### WHAT YOU ARE ASKED TO DO
Return the lines below exactly as they appear, please, starting with the first and ending with the one that contains "def bit (p : Prop)".

### ENTRIES SUPPLIED
-- ==== Sys2Proof/Certificates/Slice0/Obligations.lean ====
section
/-! DEFINITION. The statements for the provers. `Claims` holds what they share; each obligation is one proposition.
A statement about an instruction's result has as its conclusion the next state that the instruction answers; the
frames are stated beside it. -/

namespace Sys2Proof.Claims

open Sys2Proof Sys2Proof.Machine

/-- A general register of the issuing thread. -/
abbrev reg (s : State) (r : BitVec 5) : W64 := s.me.get r

/-- The machine after an instruction that gives its thread the value `v` in x[d] and goes on at the next word. -/
def wrote (s : State) (d : BitVec 5) (v : W64) : State := s.setMe (s.me.put d v).adv

/-- The machine after an instruction that only goes on at the next word. -/
def passed (s : State) : State := s.setMe s.me.adv

/-- 1 or 0. -/
def bit (p : Prop) [Decidable p] : W64 := if p then 1 else 0

/-- A trap of the issuing thread with a cause, a detail and information. -/
def trapped (s : State) (c : Cause) (detail : Nat) (info va : W64) : State :=
  s.trap { cause := c, detail := detail, info := info, va := va }

/-- ILLEGAL with the instruction's word (07 R199). -/
def illegalAt (s : State) (i : Instr) : State := trapped s .illegal 0 (trapWord i) 0

/-- Everything in the machine but the issuing thread. -/
def SameOutside (s t : State) : Prop := t = s.setMe t.me

/-- An access of `n` bytes at `va` in memory that no rule of 07 R178 stops: aligned, in range, outside the device
window, translated to `pa` (the machine then is `s1`), matched by no watchpoint. -/
def Reaches (s : State) (va : W64) (n : Nat) (k : AccessKind) (setD rd wr : Bool) (s1 : State) (pa : Nat) : Prop :=
  va.toNat % n = 0 ∧ highVa va = false ∧ inDevice va = false ∧ s.translateMe va k setD = .ok s1 pa
  ∧ s.watchMe va.toNat n rd wr = none

/-- The value of the `n` bytes at a physical address, least significant byte first. -/
def valueAt (s : State) (pa n : Nat) : Nat := ofBytesLE (readMem s.ms.mem pa n)

/-- The machine with bytes stored at a physical address. -/
def stored (s : State) (pa : Nat) (bs : List Byte) : State := { s with ms := s.ms.writeData pa bs }

/-- The physical address at which a move in progress keeps the copy of a byte at `pa`, when the copy of its 4 KiB
sub-block has been made (12 R350). -/
def copyOf (ms : MemSys) (pa : Nat) : Option Nat :=
  match ms.moves.find? fun m => (m.phase == .copying || m.phase == .committing) && m.src ≤ pa && pa < m.src + 2 ^ m.size with
  | some m => if (pa - m.src) / 4096 < m.frontier then some (m.dst + (pa - m.src)) else none
  | none => none
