-- ==== Sys2Proof/Laws/Access.lean ====
section
/-! SUPPORT. What the shared operations of instructions can do, said once for each: the checks before an instruction,
trap entry, translation, loads and stores, transfers of control, the start of a stream command. -/

namespace Sys2Proof.Machine

/-- An instruction whose encoding is assigned goes on to its meaning. -/
theorem checked_ok (i : Instr) (s : State) (k : Thread → Out) (h : encodingOk i = true) : checked i s k = k s.me :=
  if_pos h

/-- One whose encoding is not traps ILLEGAL. -/
theorem checked_bad (i : Instr) (s : State) (k : Thread → Out) (h : encodingOk i = false) : checked i s k = illegal s i :=
  if_neg (by rw [h]; decide)

/-- A privileged instruction in a context with privilege goes on to its meaning. -/
theorem privileged_ok (i : Instr) (s : State) (k : Thread → Out) (h : encodingOk i = true) (hp : s.priv = true) :
    privileged i s k = k s.me := by rw [privileged, checked_ok _ _ _ h, if_pos hp]

/-- One in a context without privilege traps PRIV. -/
theorem privileged_user (i : Instr) (s : State) (k : Thread → Out) (h : encodingOk i = true) (hp : s.priv = false) :
    privileged i s k = trapOut s { cause := .priv, info := trapWord i } := by
  rw [privileged, checked_ok _ _ _ h, hp]; rfl

/-- A trap outside a handler, with one installed, enters it. -/
theorem trapThread_enters (s : State) (k : Nat) (t : TrapReq) (h : (s.thread k).inTrap = false)
    (hb : (s.thread k).trapBase ≠ 0) : s.trapThread k t = s.setThread k ((s.thread k).enterTrap t) := by
  have hb' : ((s.thread k).trapBase == 0) = false := beq_eq_false_iff_ne.mpr hb
  simp only [State.trapThread, h, hb', Bool.or_self, Bool.false_eq_true, if_false]

/-- A trap in a handler, or without one, stops the thread, and ends its job when it has one. -/
theorem trapThread_ends (s : State) (k : Nat) (t : TrapReq)
    (h : (s.thread k).inTrap = true ∨ (s.thread k).trapBase = 0) :
    ∃ u, s.trapThread k t = u.setThread k { s.thread k with run := .stopped }
      ∧ (u = s ∨ ∃ j f, (s.thread k).job = some j ∧ u = s.recordFault j f) := by
  have hc : ((s.thread k).inTrap || (s.thread k).trapBase == 0) = true := by
    rcases h with h | h <;> simp [h]
  unfold State.trapThread
  simp only [hc, if_true]
  split
  · next j hj => exact ⟨_, rfl, .inr ⟨j, _, hj, rfl⟩⟩
  · exact ⟨s, rfl, .inl rfl⟩

/-- A translation that succeeds changes nothing beside the memory system and what is charged. -/
theorem translateMe_ok {s s' : State} {va : W64} {k : AccessKind} {d : Bool} {pa : Nat}
    (h : s.translateMe va k d = .ok s' pa) :
    s' = { s with ms := s'.ms, charges := s'.charges } ∧ s.ms.translate (.core s.ring) (s.ring / 4) s.asid va.toNat k d = (s'.ms, .ok pa) := by
  unfold State.translateMe at h
  dsimp only at h
  split at h
  · next ms pa' e => injection h with h1 h2; subst h1 h2; exact ⟨rfl, e⟩
  · cases h
  · cases h

/-- A data access that passes its checks is one at a canonical address whose translation succeeds and that no
watchpoint stops. -/
theorem dataPa_ok {s s' : State} {va : W64} {n : Nat} {k : AccessKind} {d rd wr : Bool} {pa : Nat}
    (h : s.dataPa va n k d rd wr = .ok s' pa) :
    highVa va = false ∧ s.translateMe va k d = .ok s' pa ∧ s.watchMe va.toNat n rd wr = none := by
  unfold State.dataPa at h
  split at h
  · cases h
  · next hv =>
    split at h
    · next s1 p1 e =>
      split at h
      · cases h
      · next w => injection h with h1 h2; subst h1 h2; exact ⟨by simpa using hv, e, w⟩
    · next r hr => exact absurd h (hr s' pa)

/-- A load outside the device window that succeeds reads its aligned bytes where its address is translated. -/
theorem load_ok {s s' : State} {va : W64} {n v : Nat} (hd : inDevice va = false) (h : s.load va n = .ok s' v) :
    va.toNat % n = 0 ∧ ∃ pa, s.dataPa va n .read false true false = .ok s' pa ∧ s'.ms.rangeBad pa n = false
      ∧ v = s'.ms.readPa pa n := by
  unfold State.load at h
  split at h
  · cases h
  · next ha =>
    rw [if_neg (by rw [hd]; decide)] at h
    refine ⟨by simpa using ha, ?_⟩
    split at h
    · next s1 pa e =>
      split at h
      · cases h
      · next hb => injection h with h1 h2; subst h1 h2; exact ⟨pa, e, by simpa using hb, rfl⟩
    · cases h
    · cases h

/-- A store outside the device window that succeeds writes its aligned bytes where its address is translated. -/
theorem store_ok {s s' : State} {va : W64} {bs : List Byte} (hd : inDevice va = false) (h : s.store va bs = .ok s' ()) :
    va.toNat % bs.length = 0 ∧ ∃ s1 pa, s.dataPa va bs.length .write true false true = .ok s1 pa
      ∧ s' = { s1 with ms := s1.ms.writeData pa bs } := by
  unfold State.store at h
  split at h
  · cases h
  · next ha =>
    rw [if_neg (by rw [hd]; decide)] at h
    refine ⟨by simpa using ha, ?_⟩
    split at h
    · next s1 pa e => injection h with h1; exact ⟨s1, pa, e, h1.symm⟩
    · cases h
    · cases h

/-- A transfer to an address that can be fetched goes there. -/
theorem transfer_ok {s s' : State} {target : W64} {pa : Nat} (f : Thread → Thread) (h : s.fetchable target = .ok s' pa) :
    transfer s target f = .next (s'.setMe ((f s'.me).jump target)) := by rw [transfer, h]; rfl

/-- A transfer to one that traps, traps. -/
theorem transfer_trap {s s' : State} {target : W64} {t : TrapReq} (f : Thread → Thread)
    (h : s.fetchable target = .trap s' t) : transfer s target f = trapOut s' t := by rw [transfer, h]; rfl

/-- The command at the head of its port that may start, in a launch that goes on, and that passes its checks: it leaves
the queue and acts, or waits while it cannot act. -/
theorem startCmd_starts {s : State} {p : PortId} {scop : Nat} {r : PRef} {c : Cmd} {rest : List Cmd}
    (f : State → PRef → Cmd → Option State) (hr : s.pref p = some r) (hq : (s.port r.key).q = c :: rest)
    (hc : c.scop = scop) (hm : s.mayStart r c = true) (hs : r.l.stopped = false) (hg : s.causeOf r c = 0) :
    startCmd scop p s f = match f (s.modPort r.key fun q => { q with q := rest }) r c with
      | some t => .next ((t.stirred r.lk).settle r.lk)
      | none => .next s := by
  have h0 : (c.scop != scop || !s.mayStart r c) = false := by simp [hc, hm]
  unfold startCmd
  simp only [hr, hq, h0, hs, hg, Bool.false_eq_true, if_false, bne_self_eq_false] <;> rfl

/-- One of another code, or that may not start, changes nothing. -/
theorem startCmd_waits {s : State} {p : PortId} {scop : Nat} {r : PRef} {c : Cmd} {rest : List Cmd}
    (f : State → PRef → Cmd → Option State) (hr : s.pref p = some r) (hq : (s.port r.key).q = c :: rest)
    (h : c.scop ≠ scop ∨ s.mayStart r c = false) : startCmd scop p s f = .next s := by
  have h0 : (c.scop != scop || !s.mayStart r c) = true := by rcases h with h | h <;> simp [h]
  unfold startCmd
  simp only [hr, hq, h0, if_true]

end Sys2Proof.Machine
end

### ANSWER SPACE
-- ==== Sys2Proof/Certificates/Slice0/Obligations.lean ====
section
/-! DEFINITION. The statements for the provers. `Claims` holds what they share; each obligation is one proposition.
A statement about an instruction's result has as its conclusion the next state that the instruction answers; the
frames are stated beside it. -/

namespace Sys2Proof.Claims

open Sys2Proof Sys2Proof.Machine

/-- A general register of the issuing thread. -/
abbrev reg (s : State) (r : BitVec 5) : W64 := s.me.get r

/-- The machine after an instruction that gives its thread the value `v` in x[d] and goes on at the next word. -/
def wrote (s : State) (d : BitVec 5) (v : W64) : State := s.setMe (s.me.put d v).adv

/-- The machine after an instruction that only goes on at the next word. -/
def passed (s : State) : State := s.setMe s.me.adv

/-- 1 or 0. -/
def bit (p : Prop) [Decidable p] : W64 := if p then 1 else 0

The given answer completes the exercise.